theorem cipher_payload {dir : Direction} {mode : Mode} {data key iv : Buffer} {s t : State} {p : Payload}
    (h : exec (Instr.cipher dir mode data key iv) s = .next t) (ht : t.output = s.output ++ [.ok p]) :
    ∃ out ivOut, p = .cipher out ivOut ∧ out.length = data.length ∧ ivOut.length = 1024 := by
  rw [exec_cipher, cipherCommand] at h
  obtain ⟨hok, hp⟩ := payload_of_check h rfl ht
  obtain ⟨hv, hd⟩ := (cipherLengthsOk_iff data iv).1 hok
  have hblocks : data.length = 1024 * blockCount data := by rw [blockCount, Config.blockBytes]; omega
  exact ⟨_, _, hp, runBlocks_length _ (fun _ _ => modeStep_length s.params key dir mode) _ data iv hv hblocks⟩

/-- Settles O13, command by command. -/
theorem payloadLengths : Obligations.PayloadLengths := by
  intro i s t p hs h ht
  refine ⟨?_, ?_, ?_, ?_⟩
  · rintro r c rfl
    rw [exec_init] at h
    exact (payload_of_check h rfl ht).2
  · rintro d rfl
    rw [exec_absorb] at h
    exact (payload_of_check h rfl ht).2
  · rintro rfl
    rw [exec_squeeze] at h
    obtain ⟨hphase, hp⟩ := payload_of_check h rfl ht
    exact ⟨_, hp, squeeze_length (hs (by simp [hphase])) _ _⟩
  · rintro dir mode data key iv rfl
    exact cipher_payload h ht

/-! ### The pseudo-operation HASH -/

/-- The widths of `Hash` are those of `INIT` (R8, R148). -/
theorem spongeHash_of_legalWidth {r c : BitVec 16} (hw : legalWidth r c = true) (pad : Byte) (m : Buffer) (n : Nat) :
    spongeHash pad r.toNat m n = (squeeze pad (absorb (newContext r c) m) n).2 := by
  obtain ⟨hsum, -, -⟩ := (legalWidth_iff r c).1 hw
  have hc : 1600 - r.toNat = c.toNat := by omega
  simp [spongeHash, hc]

theorem execAll_cons {i : Instr} {s s' : State} (h : exec i s = .next s') (is : List Instr) :
    execAll (i :: is) s = execAll is s' := by
  simp [execAll, h]

theorem exec_init_of_legalWidth {r c : BitVec 16} (hw : legalWidth r c = true) (s : State) :
    exec (.init r c) s = .next (complete .empty { s with h := newContext r c }) := by
  rw [exec_init, if_pos hw]

theorem exec_absorb_of_absorbing {s : State} (hphase : s.h.phase = .absorbing) (d : Buffer) :
    exec (.absorb d) s = .next (complete .empty { s with h := absorb s.h d }) := by
  rw [exec_absorb, if_pos hphase]

theorem exec_squeeze_of_absorbing {s : State} (hphase : s.h.phase = .absorbing) :
    exec .squeeze s = .next (complete (.digest (squeeze s.params.padByte s.h s.h.digestSize).2)
      { s with h := (squeeze s.params.padByte s.h s.h.digestSize).1 }) := by
  rw [exec_squeeze, if_pos hphase]

/-- Settles O32: `INIT` makes the context of `Hash`, which is in phase `ABSORBING` until `SQUEEZE`. -/
theorem hashPseudoOperation : Obligations.HashPseudoOperation := by
  intro s r c m hw
  refine ⟨_, (execAll_cons (exec_init_of_legalWidth hw s) _).trans
    ((execAll_cons (exec_absorb_of_absorbing rfl m) _).trans
      ((execAll_cons (exec_squeeze_of_absorbing (absorb_phase _ m)) _).trans rfl)), ?_, rfl, rfl, rfl⟩
  have hsize : (absorb (newContext r c) m).digestSize = c.toNat / 8 := absorb_digestSize _ m
  simp [spongeHash_of_legalWidth hw, hsize]

end Sys2Proof.Machine

/-! PROOFS. The statements about the permutation (40_permutation.md): theta and chi lane by lane and bit by bit, the tables
of rho+pi and of iota, and the rounds written from them. -/

namespace Sys2Proof.Machine

/-! ### Theta and chi -/

/-- Rotation moves bit `k` to bit `(k + n) mod 64` (R14). -/
theorem rotl64_getLsbD_rotated (a : Lane) {n k : Nat} (hn : n < 64) (hk : k < 64) :
    (rotl64 a n).getLsbD ((k + n) % 64) = a.getLsbD k := by
  have hback : ((k + n) % 64 + 64 - n) % 64 = k := by omega
  rw [rotl64_getLsbD a n _ hn (Nat.mod_lt _ (by decide)), hback]

theorem theta_lane (A : Lanes) (x y : Fin 5) :
    (theta A).lane x y = A.lane x y ^^^ (columnParity A (x - 1) ^^^ rotl64 (columnParity A (x + 1)) 1) := by
  have hcolumn : x + 4 = x - 1 := by decide +revert
  simp only [Lanes.lane, theta_getElem, laneX_laneIndex, hcolumn]

theorem chi_lane (A : Lanes) (x y : Fin 5) :
    (chi A).lane x y = A.lane x y ^^^ (~~~(A.lane (x + 1) y) &&& A.lane (x + 2) y) := by
  rw [Lanes.lane, chi_getElem, laneX_laneIndex, laneY_laneIndex]

/-- Two lane files that agree on bit `z` of every lane (R122). -/
def Lanes.AgreeAt (z : Nat) (A B : Lanes) : Prop := ∀ i : Fin 25, A[i].getLsbD z = B[i].getLsbD z

theorem Lanes.AgreeAt.lane {z : Nat} {A B : Lanes} (h : AgreeAt z A B) (x y : Fin 5) :
    (A.lane x y).getLsbD z = (B.lane x y).getLsbD z := h (laneIndex x y)

theorem Lanes.AgreeAt.columnParity {z : Nat} {A B : Lanes} (h : AgreeAt z A B) (x : Fin 5) :
    (columnParity A x).getLsbD z = (columnParity B x).getLsbD z := by
  simp only [Machine.columnParity, BitVec.getLsbD_xor, h.lane]

theorem chi_agreeAt {z : Nat} {A B : Lanes} (h : Lanes.AgreeAt z A B) : Lanes.AgreeAt z (chi A) (chi B) := fun i => by
  simp only [chi_getElem, BitVec.getLsbD_xor, BitVec.getLsbD_and, BitVec.getLsbD_not, h.lane]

· · · · · · ·

_About this exercise_: Search the records for the word "Machine". Copy each line where it appears.

_Answer section_:
end Sys2Proof.Machine
namespace Sys2Proof.Machine
  simp only [Machine.columnParity, BitVec.getLsbD_xor, h.lane]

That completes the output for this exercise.